Shane retired after working a special Memorial Day weekend safety checkpoint. On the force for eight years, the dog was cross-trained in patrol and narcotics details, later adding cadaver search abilities to his repertoire.

Officer Philip Mazur, who was 9-year-old Shane's handler, will continue in that capacity with the new canine unit. While Shane will live as a Mazur family pet in retirement, the officer will be accompanied by Hunter when he leaves the house for work.

Long known for being among the annual leaders in seizing driving under the influence suspects, Officer J.R. Nauseda will handle Bear on the canine unit.
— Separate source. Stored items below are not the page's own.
-- ==== Sys2Proof/Tests/Slice0.lean ====
section
/-! SUPPORT. The model's own tests: ill-formed assembly lines, words written out from the spec's encodings, one small step for
each instruction (expected values from the vectors V1 to V61 of spec/95_test_vectors.md), and a witness for the
hypotheses of every statement. -/

namespace Sys2Proof.Tests

open Sys2Proof Sys2Proof.Machine

/-- The outcome is a next state with the property. -/
def gives (o : Host.Outcome State Fault Refusal) (p : State → Bool) : Bool :=
  match o with
  | .next t => p t
  | .fault _ => false
  | .refused _ => false

/-- The reset state with some registers set. -/
def withRegs (l : List (RegIdx × Byte)) : State := l.foldl (fun s p => s.setV p.1 p.2) State.reset

/-- The reset state with the address register and some bytes of memory set. -/
def withMem (i : Word) (m : Memory) (l : List (RegIdx × Byte)) : State := { withRegs l with iReg := i, mem := m }

/-- One step of a state whose next instruction is the word `w` leads to a state with the property. -/
def stepGives (w : Nat) (s : State) (p : State → Bool) : Bool := gives (step (s.withFetchWord 16 w)) p

/-- A state with `n` saved return addresses, all 0x0202. -/
def withCalls (n : Nat) : State := { State.reset with sp := n, stack := List.replicate Config.stackDepth 0x0202 }

/-- The reset state with the keys of a list down. -/
def withKeys (ks : List KeyCode) (l : List (RegIdx × Byte)) : State := ks.foldl State.keyPress (withRegs l)

/-- The pixels that are on, row by row. -/
def lit (s : State) : List (Nat × Nat) :=
  (List.range 32).flatMap fun y =>
    if s.disp.toArray.getD y 0 = 0 then []
    else ((List.range 64).filter fun x => (s.disp.toArray.getD y 0).getLsbD x).map fun x => (y, x)

/-! ## Well-formed and ill-formed assembly lines (R73) -/

theorem test_wf_accepts_a_fitting_line : AsmLine.wf ⟨.draw, [15, 15, 15]⟩ = true ∧ AsmLine.wf ⟨.jump, [4095]⟩ = true ∧
    AsmLine.wf ⟨.setImm, [15, 255]⟩ = true ∧ AsmLine.wf ⟨.clearScreen, []⟩ = true := by decide
theorem test_wf_refuses_register_16 : AsmLine.wf ⟨.addReg, [16, 0]⟩ = false ∧ AsmLine.wf ⟨.addReg, [0, 16]⟩ = false := by
  decide
theorem test_wf_refuses_nibble_16 : AsmLine.wf ⟨.draw, [0, 0, 16]⟩ = false := by decide
theorem test_wf_refuses_byte_256 : AsmLine.wf ⟨.setImm, [0, 256]⟩ = false := by decide
theorem test_wf_refuses_address_4096 : AsmLine.wf ⟨.jump, [4096]⟩ = false := by decide
theorem test_wf_refuses_a_missing_operand : AsmLine.wf ⟨.setImm, [0]⟩ = false := by decide
theorem test_wf_refuses_an_extra_operand : AsmLine.wf ⟨.shrReg, [1, 2]⟩ = false := by decide
theorem test_assemble_shr_has_y_zero : assemble ⟨.shrReg, [1]⟩ = .ok (.shrReg 1 0) ∧
    encode (.shrReg 1 0) = 0x8106 := by decide
theorem test_assemble_refuses_by_name : assemble ⟨.jump, [4096]⟩ = .error .operandsDoNotFit := by decide

/-! ## Words written out from the spec's encodings (R61 to R70) -/

theorem test_decode_system : decode 0b0000000011100000 = .ok .clearScreen ∧ decode 0b0000000011101110 = .ok .ret ∧
    decode 0x0123 = .error .unknownSystemWord ∧ decode 0x00E1 = .error .unknownSystemWord := by decide
theorem test_decode_addresses : decode 0b0001001000110100 = .ok (.jump 0x234) ∧
    decode 0b0010001000010000 = .ok (.call 0x210) ∧ decode 0b1010001100000000 = .ok (.setI 0x300) ∧
    decode 0b1011001000000110 = .ok (.jumpOffset 0x206) := by decide
theorem test_decode_immediates : decode 0b0011010100001000 = .ok (.skipEqImm 5 8) ∧
    decode 0b0100001100001000 = .ok (.skipNeImm 3 8) ∧ decode 0b0110001100101010 = .ok (.setImm 3 0x2A) ∧
    decode 0b0111000000001010 = .ok (.addImm 0 10) ∧ decode 0b1100001000001111 = .ok (.rand 2 0x0F) := by decide
theorem test_decode_compare : decode 0b0101000100100000 = .ok (.skipEqReg 1 2) ∧
    decode 0b1001101010110000 = .ok (.skipNeReg 10 11) ∧ decode 0x5121 = .error .unknownCompareSelector ∧
    decode 0x9AB1 = .error .unknownCompareSelector := by decide
theorem test_decode_logic : decode 0b1000000100100000 = .ok (.copyReg 1 2) ∧ decode 0b1000000100100001 = .ok (.orReg 1 2) ∧
    decode 0b1000000100100010 = .ok (.andReg 1 2) ∧ decode 0b1000000100100011 = .ok (.xorReg 1 2) := by decide
theorem test_decode_arithmetic : decode 0b1000000100100100 = .ok (.addReg 1 2) ∧
    decode 0b1000000100100101 = .ok (.subReg 1 2) ∧ decode 0b1000000111110110 = .ok (.shrReg 1 15) ∧
    decode 0b1000000100100111 = .ok (.subnReg 1 2) ∧ decode 0b1000000100101110 = .ok (.shlReg 1 2) ∧
    decode 0x8128 = .error .unknownAluSelector ∧ decode 0x812F = .error .unknownAluSelector := by decide
theorem test_decode_draw : decode 0b1101000100100011 = .ok (.draw 1 2 3) := by decide
theorem test_decode_key_skips : decode 0b1110000110011110 = .ok (.skipKeyPressed 1) ∧
    decode 0b1110000110100001 = .ok (.skipKeyReleased 1) ∧ decode 0xE000 = .error .unknownKeySelector ∧
    decode 0xE19F = .error .unknownKeySelector := by decide
theorem test_decode_misc_timers : decode 0b1111000100000111 = .ok (.getDelay 1) ∧
    decode 0b1111000000001010 = .ok (.waitKey 0) ∧ decode 0b1111001000010101 = .ok (.setDelay 2) ∧
    decode 0b1111001100011000 = .ok (.setSound 3) ∧ decode 0xF108 = .error .unknownMiscSelector := by decide
theorem test_decode_misc_memory : decode 0b1111001000011110 = .ok (.addI 2) ∧
    decode 0b1111001100101001 = .ok (.fontChar 3) ∧ decode 0b1111000000110011 = .ok (.storeBcd 0) ∧
    decode 0b1111001101010101 = .ok (.regDump 3) ∧ decode 0b1111001001100101 = .ok (.regLoad 2) ∧
    decode 0xF156 = .error .unknownMiscSelector := by decide
theorem test_decode_table_word : decodeTableWord 16 0x1234 = some (.jump 0x234) ∧
    decodeTableWord 16 0x0123 = none := by decide
/-- No word has the fixed bits of two rows: two rows differ in a bit that both fix. -/
theorem test_opcode_rows_do_not_overlap : Mnemonic.all.Pairwise fun a b =>
    a.bits &&& (a.format.mask &&& b.format.mask) ≠ b.bits &&& (a.format.mask &&& b.format.mask) := by decide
Both dogs will be introduced to the community at Gurnee Days in August.

Mazur said Bear and Hunter will be valuable in handler protection, building searches, tracking and other duties, but are not yet as highly qualified as Shane early in their police careers.

"These (new dogs) are cross-trained, so this means they are patrol dogs as well as narcotics dogs," Mazur said.

Libertyville-based D.A.S. Charitable Fund for the Preservation of Feline Animal Life gave $44,630 for Gurnee police to use for Hunter and Bear. The will of late Lake County journalist Marlene Hunt directed $10,000 to the canine unit and another $850 came from Gurnee Citizens Police Academy members.

Woodside said Hunter was named to honor Hunt for her $10,000 donation.

Gurnee's canine program started in 1999 with German shepherd Radar, who served for four years. German shepherd Hero stepped in until 2006, when he was sold back to TOPS Canine Complex in Grayslake for $5,500 and replaced by Shane.